START Input records
-- ==== Sys2Proof/Machine/Firmware.lean ====
section
/-! DEFINITION. The firmware images (chapter 21): loading, activation, confirmation, the anti-rollback floor, the choice of the
value set, and the boot ROM's choice of the image (R116 to R120). -/
namespace Sys2Proof.Machine
open Host

/-! ### Slots and images -/

/-- What slot A, 0, or B, 1, holds. -/
def State.imageOf (s : State) (i : Nat) : ImageSlot := if i = 0 then s.fw.slotA else s.fw.slotB

def State.setImage (s : State) (i : Nat) (x : ImageSlot) : State :=
  { s with fw := if i = 0 then { s.fw with slotA := x } else { s.fw with slotB := x } }

/-- The header in a slot, if it has one. -/
def State.hdrOf (s : State) (i : Nat) : Option Image := (s.imageOf i).hdr

/-- The running image's slot: 0 A, 1 B; none under the recovery loader. -/
def State.running (s : State) : Option Nat :=
  if s.el Reg.BOOT_SLOT = 1 then some 0 else if s.el Reg.BOOT_SLOT = 2 then some 1 else none

/-- The running image's header. -/
def State.runningImage (s : State) : Option Image := match s.running with | some i => s.hdrOf i | none => none

/-- The header that the first 64 bytes of block 0 spell (Table: Image header). -/
def parseHeader (b : Bytes) : Image :=
  { layout := bodyNum b 0 4 == 0x4D4C4E46 && bodyNum b 4 1 == 1 && bodyNum b 5 3 == 0 && bodyNum b 36 28 == 0,
    len := bodyNum b 8 4, version := bodyNum b 12 4, security := bodyNum b 16 2, stepLo := bodyNum b 18 1,
    stepHi := bodyNum b 19 1, features := bodyNum b 20 4, capability := bodyNum b 24 4, twinMin := bodyNum b 28 4,
    schema := bodyNum b 32 2, migrates := bodyNum b 34 2 }

/-- Layout-sound (R733). -/
def Image.sound (h : Image) : Bool :=
  h.layout && decide (128 ≤ h.len ∧ h.len ≤ 782336) && decide (h.stepLo ≤ h.stepHi) && decide (h.security ≤ 64) &&
  decide (h.migrates ≤ h.schema)

/-- The compatibility record admits this silicon (R119, R734). -/
def State.compatible (s : State) (h : Image) : Bool :=
  let st := s.el Reg.FW_STEPPING
  decide (h.stepLo ≤ st ∧ st ≤ h.stepHi) && h.features &&& s.el Reg.FW_FEATURES == h.features

/-- The blocks an image of length L has (R738). -/
def Image.blocks (h : Image) : Nat := (h.len + 511) / 512

/-- Block n of a slot: as it was stored last, or as delivered. -/
def ImageSlot.block (x : ImageSlot) (n : Nat) : Bytes :=
  match x.blocks.find? (fun p => p.1 == n) with | some p => p.2 | none => Config.deliveredBlock n

/-- The bytes of a slot's image. -/
def ImageSlot.bytes (x : ImageSlot) (h : Image) : Bytes := ((List.range h.blocks).flatMap x.block).take h.len

/-- The digest of an image: SHA-256 over header bytes 0 to 63 and bytes 128 to L − 1 (R734). -/
def imageDigest (b : Bytes) : Bytes := Config.sha256 (b.take 64 ++ b.drop 128)

/-- A slot's image verifies: its signature, header bytes 64 to 127, under K1 or K2 (R734). -/
def State.verifies (s : State) (i : Nat) (h : Image) : Bool :=
  let b := (s.imageOf i).bytes h
  let d := imageDigest b
  s.rootVerifies 1 d (bodyNum b 64 32) (bodyNum b 96 32) || s.rootVerifies 2 d (bodyNum b 64 32) (bodyNum b 96 32)

/-- A record of source 57 (R747). -/
def State.fwRecord (s : State) (kind detail : Nat) : State := s.stationRecord 57 kind detail true

/-! ### The boot ROM (R116 to R120) -/

/-- The slot the boot ROM tries next: BOOT_PREF's, then the other. -/
def State.bootTry (s : State) : Nat :=
  let pref := if s.el Reg.BOOT_PREF = 2 then 1 else 0
  if s.boot.tries = 0 then pref else 1 - pref

/-- The slot holds an image that may start: its state stands for a usable image, its header is sound, its security version
reaches the floor, in trial state it has starts left, and it verifies (R116, R118, R734, R735; log entry 18). -/
def State.mayStart (s : State) (i : Nat) : Bool :=
  let st := s.slotState i
  (st == slConfirmed || ((st == slVerified || st == slTrial) && decide (s.slotTrials i < 3))) &&
  !s.rep.badSlots.contains i &&
  match s.hdrOf i with
  | some h => h.sound && decide (s.el Reg.FW_FLOOR ≤ h.security) && s.verifies i h
  | none => false

/-- The boot ROM's choice: which image starts, in which service mode. -/
def State.chooseImage (s : State) (slot mode : Nat) : State :=
  let s1 := (s.put Reg.BOOT_SLOT slot).put Reg.SERVICE_MODE mode
  { s1 with boot := { s1.boot with chosen := true } }

/-- BOOT_SLOT_TRY (R117 to R120): one slot is tried. After both the recovery loader starts. -/
def execBootSlotTry (s : State) : Outcome State Fault Refusal :=
  if !s.runs .cr ∨ s.boot.firmware ∨ s.boot.chosen then .next s else
  let i := s.bootTry
  match s.hdrOf i with
  | some h =>
    if s.mayStart i then
      let trial := s.slotState i != slConfirmed
      let s1 := if trial then s.setSlotTrials i (s.slotTrials i + 1) else s
      .next ((s1.chooseImage (i + 1) (if s1.compatible h then 0 else 1)).wdSync s)
    else if s.boot.tries = 0 then .next { s with boot := { s.boot with tries := 1 } }
    else .next ((s.chooseImage 3 2).wdSync s)
  | none =>
    if s.boot.tries = 0 then .next { s with boot := { s.boot with tries := 1 } }
    else .next ((s.chooseImage 3 2).wdSync s)

/-! ### Value sets (R726, R744 to R746) -/

/-- An element that is configuration: persistent, its write class not keeper (R726). -/
def isConfig (a : Nat) : Bool := match rowOf a with | some r => r.persist && r.wr != .k | none => false

def State.setOf (s : State) (x : Nat) : ValueSet := if x = 1 then s.fw.setA else s.fw.setB
def State.putSet (s : State) (x : Nat) (v : ValueSet) : State :=
  { s with fw := if x = 1 then { s.fw with setA := v } else { s.fw with setB := v } }

/-- The dictionary's configuration goes back into the set it belongs to. -/
def State.saveSet (s : State) : State :=
  if s.fw.active = 0 then s
  else
    let v := s.setOf s.fw.active
    s.putSet s.fw.active { v with values := s.dict.filter (fun p => isConfig p.1), bankA := s.tmr.bankA, bankB := s.tmr.bankB }

/-- The configuration of a set, none for every default, becomes the dictionary's. -/
def State.loadSet (s : State) (x : Nat) : State :=
  let v := if x = 0 then ⟨0, [], [], []⟩ else s.setOf x
  let t : State := (s.dropEls isConfig).putAll v.values
  { t with
    fw := { t.fw with active := x }
    tmr := { t.tmr with bankA := v.bankA, bankB := v.bankB } }

/-- The row of Table: Choice of value set for an image of schema n that migrates from m on, in slot set x: 0 for the first
row, else the entry's kind. -/
def State.setChoice (s : State) (x n m : Nat) : Nat :=
  let last := s.fw.lastSet
  let have_ := (s.setOf last).schema
  if last = x ∧ have_ = n then 0
  else if last ≠ x ∧ have_ = n then 2
  else if m ≤ have_ ∧ have_ < n then 1
  else if (s.setOf x).schema = n then 3
  else 4

/-- The entry of a choice (R746) and its record (R747). -/
def State.setEntry (s : State) (x from_ into kind : Nat) : State :=
  (s.logKeeper 0x17 [payload10 (numToBytes 1 x ++ numToBytes 2 from_ ++ numToBytes 2 into ++ numToBytes 1 kind)] .nothing).fwRecord
    7 kind

/-- The set is complete and last in use (R745). -/
def State.useSet (s : State) (x n : Nat) : State :=
  let t := s.putSet x { s.setOf x with schema := n }
  { t with fw := { t.fw with lastSet := x } }

/-- The choice of R744, made on the set that was last in use. A migration keeps every value (log entry 19). Where the
persistent region takes no writes, a copy or migration fails and the image runs on defaults in reduced service. -/
def State.chooseSet (s0 : State) (x : Nat) (h : Image) : State :=
  let s := s0.saveSet
  let last := s.fw.lastSet
  let was := (s.setOf last).schema
  let k := s.setChoice x h.schema h.migrates
  if k = 0 then s.loadSet x
  else if k = 3 then ((s.useSet x h.schema).loadSet x).setEntry x was h.schema 3
  else if k = 4 then
    let t : State := (s.putSet x ⟨h.schema, [], [], []⟩).useSet x h.schema
    ((t.loadSet x).put Reg.SERVICE_MODE 1).setEntry x was h.schema 4
  else if s.isReadOnly 11 then ((s.loadSet 0).put Reg.SERVICE_MODE 1)
  else (((s.putSet x (s.setOf last)).useSet x h.schema).loadSet x).setEntry x was h.schema k

/-! ### The anti-rollback floor (R731) -/

/-- A pending advance is completed: fuses are blown up to the version. -/
def State.advanceFloor (s : State) : State :=
  match s.fw.pendingFloor with
  | none => s
  | some v =>
    let old := s.el Reg.FW_FLOOR
    let s1 : State := { s with fw := { s.fw with pendingFloor := none } }
    if old < v then
      ((s1.put Reg.FW_FLOOR v).logKeeper 0x16 [payload10 (numToBytes 1 old ++ numToBytes 1 v)] .nothing).fwRecord 6 v
    else s1

/-- The other slot is BELOW_FLOOR if it holds an image whose version lies below the floor (R742; log entry 18). -/
def State.lowerOther (s : State) (i : Nat) : State :=
  let o := 1 - i
  match s.hdrOf o with
  | some h => if slVerified ≤ s.slotState o ∧ h.security < s.el Reg.FW_FLOOR then s.setSlotState o slBelow else s
  | none => s

/-- The running image is confirmed (R742). -/
def State.confirm (s : State) (i : Nat) (h : Image) (cid : Option Nat) : State :=
  let p := [payload10 (numToBytes 1 (i + 1) ++ numToBytes 4 h.version ++ numToBytes 2 h.security)]
  let s1 := s.setSlotState i slConfirmed
  let s2 := match cid with | some c => s1.logStation 0x14 c p .nothing | none => s1.logKeeper 0x14 p .nothing
  let s3 := s2.fwRecord 4 (i + 1)
  let s4 : State := if s3.el Reg.FW_FLOOR < h.security then { s3 with fw := { s3.fw with pendingFloor := some h.security } } else s3
  s4.advanceFloor.lowerOther i

/-! ### What a start of the firmware does with its image (R731, R743, R744) -/

/-- The image starts while BOOT_PREF names the other slot (R743). -/
def State.trialReject (s : State) (i : Nat) : State :=
  if s.el Reg.BOOT_PREF = i + 1 then s
  else
    let o := 1 - i
    let n := s.slotTrials o
    let s1 := if s.slotState o = slTrial then (s.setSlotState o slRejected).setSlotTrials o 3 else s
    ((s1.put Reg.BOOT_PREF (i + 1)).logKeeper 0x15 [payload10 (numToBytes 1 (o + 1) ++ numToBytes 1 n)] .nothing).fwRecord 5
      (o + 1)

/-- Elements lost to an uncorrectable error take their defaults at a start (Table: Effects of ECC_LOST, 0x0B). -/
def State.restoreLost (s : State) : State :=
  let l := s.rep.lostEls
  let t : State := { s with rep := { s.rep with lostEls := [] } }
  l.foldl (fun t a => (t.dropEls (fun x => x == a)).repairEvent 0x12 11 0) t

/-- The start of an image or of the recovery loader, before anything else is restored. -/
def State.startImage (s : State) : State :=
  match s.running with
  | none => s.restoreLost
  | some i =>
    match s.hdrOf i with
    | none => s.restoreLost
    | some h =>
      let s1 := ((s.advanceFloor.trialReject i).chooseSet (i + 1) h).restoreLost
      let s2 := s1.put Reg.SCHEMA_VER h.schema
      { s2 with fw := { s2.fw with since := if s2.full then some s2.now else none } }

/-! ### IMAGE (R736 to R741) -/

/-- The slot byte, the block number, the length and the data of an IMAGE. -/
def imSlot (r : Req) : Nat := bodyNum r.body 0 1
def imBlock (r : Req) : Nat := bodyNum r.body 1 2
def imLen (r : Req) : Nat := bodyNum r.body 3 2
def imData (r : Req) : Bytes := r.body.drop 5
def imFormed (r : Req) : Bool :=
  decide (6 ≤ r.body.length) && r.body.length == 5 + imLen r && decide (1 ≤ imLen r ∧ imLen r ≤ 512)

/-- The slot, the block and a control operation's byte are among those of R736. -/
def imInRange (r : Req) : Bool :=
  (imSlot r == 1 || imSlot r == 2) &&
  (decide (imBlock r ≤ 1527) || (decide (0xFFF0 ≤ imBlock r ∧ imBlock r ≤ 0xFFF4) && imLen r == 1 &&
    (if imBlock r = 0xFFF3 then decide (bodyNum r.body 5 1 ≤ 1) else bodyNum r.body 5 1 == 0)))

/-- A block that IMAGE stores, and no control operation (R736). -/
def imIsBlock (r : Req) : Bool := decide (imBlock r < 0xFFF0)

/-- An IMAGE of one kind of block, by the command `cmd` (R258, R736): the session takes the time of its owner's request (R739), the
effect takes the client and the slot, 0 A, 1 B, and `after` follows an answer of OK. A block write that CH11 abandons is
repeated by the firmware (R90); a control operation is not. -/
def State.imageWay (s : State) (cmd : Instr) (r : Req) (mine : Nat → Bool) (eff : State → Nat → Nat → State × Stat)
    (after : State → State) : State :=
  if !mine (imBlock r) then s else
  match s.accept r 0x0D .c false false false with
  | .done t => t
  | .wait t i ch w => t.holdRequest cmd r i ch w
  | .go t w =>
    if !t.isSa w then t.finish r 0x0D .c .refused []
    else if !imFormed r then t.finish r 0x0D .c (.range 1 0) []
    else if !imInRange r then t.finish r 0x0D .c (.range 2 0) []
    else
      t.into .nv 11 cmd r.cid (some w)
        (fun u st => if imIsBlock r then u.retryLater r 0x0D else u.finish r 0x0D .c st [])
        (fun u =>
          let owner := u.sessSlot != 0 && u.sessOwner == r.cid
          let t1 := if owner then u.put Reg.FW_SESSION (setField (u.el Reg.FW_SESSION) 0 64 u.now) else u
          let e := eff t1 r.cid (imSlot r - 1)
          if e.2.code = 0 then after (e.1.finish r 0x0D .c e.2 []) else e.1.finish r 0x0D .c e.2 [])

/-- The session is the client's, for the slot. -/
def State.ownsSession (s : State) (c i : Nat) : Bool := s.sessSlot == i + 1 && s.sessOwner == c

/-- BEGIN (R737). -/
def State.imageBegin (s : State) (c i : Nat) : State × Stat :=
  if s.running = some i ∨ (s.sessSlot ≠ 0 ∧ s.sessOwner ≠ c) then (s, .conflict 3)
  else if s.isReadOnly (8 + i) then (s, .exhausted 2)
  else if s.sealed 0 then (s, .sealed)
  else
    let s1 := ((s.endSession false).setSlotState i slWriting).setImage i ⟨none, []⟩
    let s2 : State := { s1 with rep := { s1.rep with badSlots := s1.rep.badSlots.erase i } }
    let s3 := s2.put Reg.FW_SESSION ((i + 1) * 2 ^ 120 + c * 2 ^ 96 + s2.now)
    (s3.logStation 0x10 c [payload10 (numToBytes 1 (i + 1) ++ numToBytes 2 c)] .nothing, .ok)

/-- The length that block n of an image must have (R738). -/
def Image.blockLen (h : Image) (n : Nat) : Nat := if n + 1 = h.blocks ∧ n ≠ 0 then h.len - 512 * n else 512

/-- A data block (R738). -/
def State.imageData (s : State) (c i n : Nat) (d : Bytes) : State × Stat :=
  let x := s.imageOf i
  if !s.ownsSession c i then (s, .conflict 3)
  else if s.isReadOnly (8 + i) then (s, .exhausted 2)
  else
    let hdr := if n = 0 then some (parseHeader d) else x.hdr
    match hdr with
    | none => (s, .conflict 3)
    | some h =>
      if n ≠ 0 ∧ h.blocks ≤ n ∨ d.length ≠ h.blockLen n then (s, .range 2 0)
      else
        let l := x.blocks.filter (fun p => p.1 != n) ++ [(n, d)]
        let s1 := ((s.setImage i ⟨some h, l⟩).programmed (8 + i) (n / 8)).cycle
        let v := setField (setField (s1.el Reg.FW_SESSION) 80 16 h.blocks) 64 16 l.length
        (s1.put Reg.FW_SESSION v, .ok)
END Input records
● **Requirement**: Extract, please, the lines from the start of the entries above through the one with "def parseHeader (b", both included, reproducing each exactly and adding nothing.

● **Result**:
-- ==== Sys2Proof/Machine/Firmware.lean ====
section
/-! DEFINITION. The firmware images (chapter 21): loading, activation, confirmation, the anti-rollback floor, the choice of the
value set, and the boot ROM's choice of the image (R116 to R120). -/
namespace Sys2Proof.Machine
open Host

/-! ### Slots and images -/

/-- What slot A, 0, or B, 1, holds. -/
def State.imageOf (s : State) (i : Nat) : ImageSlot := if i = 0 then s.fw.slotA else s.fw.slotB

def State.setImage (s : State) (i : Nat) (x : ImageSlot) : State :=
  { s with fw := if i = 0 then { s.fw with slotA := x } else { s.fw with slotB := x } }

/-- The header in a slot, if it has one. -/
def State.hdrOf (s : State) (i : Nat) : Option Image := (s.imageOf i).hdr

/-- The running image's slot: 0 A, 1 B; none under the recovery loader. -/
def State.running (s : State) : Option Nat :=
  if s.el Reg.BOOT_SLOT = 1 then some 0 else if s.el Reg.BOOT_SLOT = 2 then some 1 else none

/-- The running image's header. -/
def State.runningImage (s : State) : Option Image := match s.running with | some i => s.hdrOf i | none => none

/-- The header that the first 64 bytes of block 0 spell (Table: Image header). -/
def parseHeader (b : Bytes) : Image :=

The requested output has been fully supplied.